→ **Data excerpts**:
-- ==== Sys2Proof/Machine/HotPlug.lean ====
section
/-! DEFINITION. Hot plug and orderly removal (R400 to R407): the connector's events and power good, one meaning per row. -/

namespace Sys2Proof.Machine

open Sys2Proof

/-- Do the conditions of R403 for closing the hot-swap FET hold? -/
def PowerState.mayClose (w : PowerState) : Bool :=
  w.vaux && w.present && w.enable && w.inputOk && w.bulkOk && !w.overTemp && !w.fetClosed

/-- The FET closes where every condition holds: the rails rise, MOD_PWRGD goes high and a cold reset begins (R403, R404, R407).
cause: CAUSE of R411 where no brown-out went before. -/
def State.tryPower (s : State) (cause : Nat) : State :=
  if s.pwr.mayClose then
    ({ s with pwr := { s.pwr with fetClosed := true, rails := true, pwrgd := true, surprise := false, brownOut := false, removal := none,
                                  removeOk := false } } : State).beginCold (if s.pwr.brownOut then 8 else cause)
  else s

/-- PRECHARGE_CONTACT (R403, R404): a module that is not seated makes first contact; what it kept on VAUX went with its bulk, and its input
is measured anew. -/
def execPrechargeContact (s : State) : Host.Outcome State Fault Refusal :=
  when (!s.pwr.precharged || !s.pwr.present) s
    { s with pwr := { s.pwr with precharged := true, vaux := false, inputOk := false, bulkOk := false, volts := 0, watts := 0,
                                 brownOut := false, surprise := false, overTemp := false } }

/-- VAUX_UP (R403, R413, R479): the bulk has passed 40 V; the address straps are read and the alert queue is empty. -/
def execVauxUp (strap : BitVec 2) (s : State) : Host.Outcome State Fault Refusal :=
  let s1 : State := { s with
    pwr := { s.pwr with vaux := true }
    rot := { s.rot with strap := strap, alerts := [], alertsLost := 0, tripHeld := [], armUntil := none, smbStatus := 0,
                        smbCommand := 0, bootSeen := 0, pwrSeen := 0, hfRelease := 0, planId := 0 } }
  when (s.pwr.precharged && !s.pwr.vaux) s (s1.tryPower 1)

/-- MOD_PRESENT_ASSERT (R403, R404). -/
def execModPresentAssert (s : State) : Host.Outcome State Fault Refusal :=
  when (s.pwr.precharged && !s.pwr.present) s ({ s with pwr := { s.pwr with present := true } }.tryPower 1)

/-- INPUT_VALID (R403, R404, R411): the input has lain within 46.0 to 58.0 V for 100 ms and the bulk within 2 V of it. -/
def execInputValid (tenMillivolts : Nat) (s : State) : Host.Outcome State Fault Refusal :=
  let r := s.draw
  let s1 : State := { r.2 with pwr := { s.pwr with inputOk := true, bulkOk := true, volts := tenMillivolts, watts := Config.sensor r.1 % 65536 } }
  when (s.pwr.precharged && decide (4600 ≤ tenMillivolts) && decide (tenMillivolts ≤ 5800)) s (s1.tryPower 1)

/-- MOD_EN_RISE (R383, R403, R411, R416): after an over-temperature power-down it is what restores service. -/
def execModEnRise (s : State) : Host.Outcome State Fault Refusal :=
  let s1 : State := { s with pwr := { s.pwr with enable := true, overTemp := false } }
  when (!s.pwr.enable) s (s1.tryPower (if s.pwr.overTemp then 10 else 2))

/-- A surprise removal (R406): the FET opens, every die stops, and everything but flash and VAUX is lost. -/
def State.surpriseOff (s : State) : State :=
  if s.pwr.fetClosed then
    let t := s.railsOff
    { t with pwr := { t.pwr with surprise := true } }
  else s

/-- MOD_EN_FALL (R405, R406): after MOD_REMOVE_OK the rails power down in order; before it, it is a surprise removal. -/
def execModEnFall (s : State) : Host.Outcome State Fault Refusal :=
  let s1 : State := { s with pwr := { s.pwr with enable := false } }
  when s.pwr.enable s (if s.pwr.removeOk then s1.railsOff else s1.surpriseOff)

/-- Is a flash write waiting or in progress: a repair entry, a Plan, Headframe image or claim being installed (R351)? -/
def State.flashBusy (s : State) : Bool := !s.boot.logPending.isEmpty || s.handles.any (fun h => h.installing && h.kind != 2)

/-- MOD_REMOVE_OK_ASSERT (R405). -/
def execModRemoveOkAssert (s : State) : Host.Outcome State Fault Refusal :=
  let s1 : State := { s with pwr := { s.pwr with removeOk := true } }
  when (s.boot.hfRunning && s.pwr.removal.isSome && !s.pwr.removeOk && s.sessions.all (fun e => e.2.state == .free) && !s.flashBusy) s
    (s1.setPwrState 5)

/-- DRAIN_LIMIT_EXPIRE (R405): the sessions left are closed gracefully. -/
def execDrainLimitExpire (s : State) : Host.Outcome State Fault Refusal :=
  match s.pwr.removal with
  | none => ok s
  | some m =>
    let s1 := s.each (s.sessions.map (fun e => e.1)) (fun s i => s.closeGracefully i s.now)
    when (m.drain && !m.closed && decide (m.limitAt ≤ s.now) && s.boot.hfRunning) s
      { s1 with pwr := { s1.pwr with removal := some { m with closed := true } } }

/-- SURPRISE_REMOVAL (R406): MOD_PRESENT_N rises, the input exceeds 60.0 V, or MOD_EN falls before MOD_REMOVE_OK. -/
def execSurpriseRemoval (cause : RemovalCause) (s : State) : Host.Outcome State Fault Refusal :=
  let w := s.pwr
  match cause with
  | .presence =>
    when w.present s { s with pwr := { w with present := false } }.surpriseOff
  | .overVoltage => when w.inputOk s { s with pwr := { w with inputOk := false, bulkOk := false } }.surpriseOff
  | .enableFell => when (w.enable && !w.removeOk) s { s with pwr := { w with enable := false } }.surpriseOff

/-- INPUT_UNDERVOLTAGE (R406, R407): below 44.0 V for 50 µs; the module stays seated and restarts once R403 holds again. -/
def execInputUndervoltage (s : State) : Host.Outcome State Fault Refusal :=
  let s1 : State := { s with pwr := { s.pwr with inputOk := false, bulkOk := false, brownOut := s.pwr.fetClosed } }
  when s.pwr.inputOk s s1.surpriseOff

end Sys2Proof.Machine
end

→ **TASK**: Which lines belong in the answer? Exactly those from the first line of the entries through the line holding "when (s.pwr.precharged && !s.pwr.present)", inclusive, copied unchanged.

→ **FINAL ANSWER**:
-- ==== Sys2Proof/Machine/HotPlug.lean ====
section
/-! DEFINITION. Hot plug and orderly removal (R400 to R407): the connector's events and power good, one meaning per row. -/

namespace Sys2Proof.Machine

open Sys2Proof

/-- Do the conditions of R403 for closing the hot-swap FET hold? -/
def PowerState.mayClose (w : PowerState) : Bool :=
  w.vaux && w.present && w.enable && w.inputOk && w.bulkOk && !w.overTemp && !w.fetClosed

/-- The FET closes where every condition holds: the rails rise, MOD_PWRGD goes high and a cold reset begins (R403, R404, R407).
cause: CAUSE of R411 where no brown-out went before. -/
def State.tryPower (s : State) (cause : Nat) : State :=
  if s.pwr.mayClose then
    ({ s with pwr := { s.pwr with fetClosed := true, rails := true, pwrgd := true, surprise := false, brownOut := false, removal := none,
                                  removeOk := false } } : State).beginCold (if s.pwr.brownOut then 8 else cause)
  else s

/-- PRECHARGE_CONTACT (R403, R404): a module that is not seated makes first contact; what it kept on VAUX went with its bulk, and its input
is measured anew. -/
def execPrechargeContact (s : State) : Host.Outcome State Fault Refusal :=
  when (!s.pwr.precharged || !s.pwr.present) s
    { s with pwr := { s.pwr with precharged := true, vaux := false, inputOk := false, bulkOk := false, volts := 0, watts := 0,
                                 brownOut := false, surprise := false, overTemp := false } }

/-- VAUX_UP (R403, R413, R479): the bulk has passed 40 V; the address straps are read and the alert queue is empty. -/
def execVauxUp (strap : BitVec 2) (s : State) : Host.Outcome State Fault Refusal :=
  let s1 : State := { s with
    pwr := { s.pwr with vaux := true }
    rot := { s.rot with strap := strap, alerts := [], alertsLost := 0, tripHeld := [], armUntil := none, smbStatus := 0,
                        smbCommand := 0, bootSeen := 0, pwrSeen := 0, hfRelease := 0, planId := 0 } }
  when (s.pwr.precharged && !s.pwr.vaux) s (s1.tryPower 1)

/-- MOD_PRESENT_ASSERT (R403, R404). -/
def execModPresentAssert (s : State) : Host.Outcome State Fault Refusal :=
  when (s.pwr.precharged && !s.pwr.present) s ({ s with pwr := { s.pwr with present := true } }.tryPower 1)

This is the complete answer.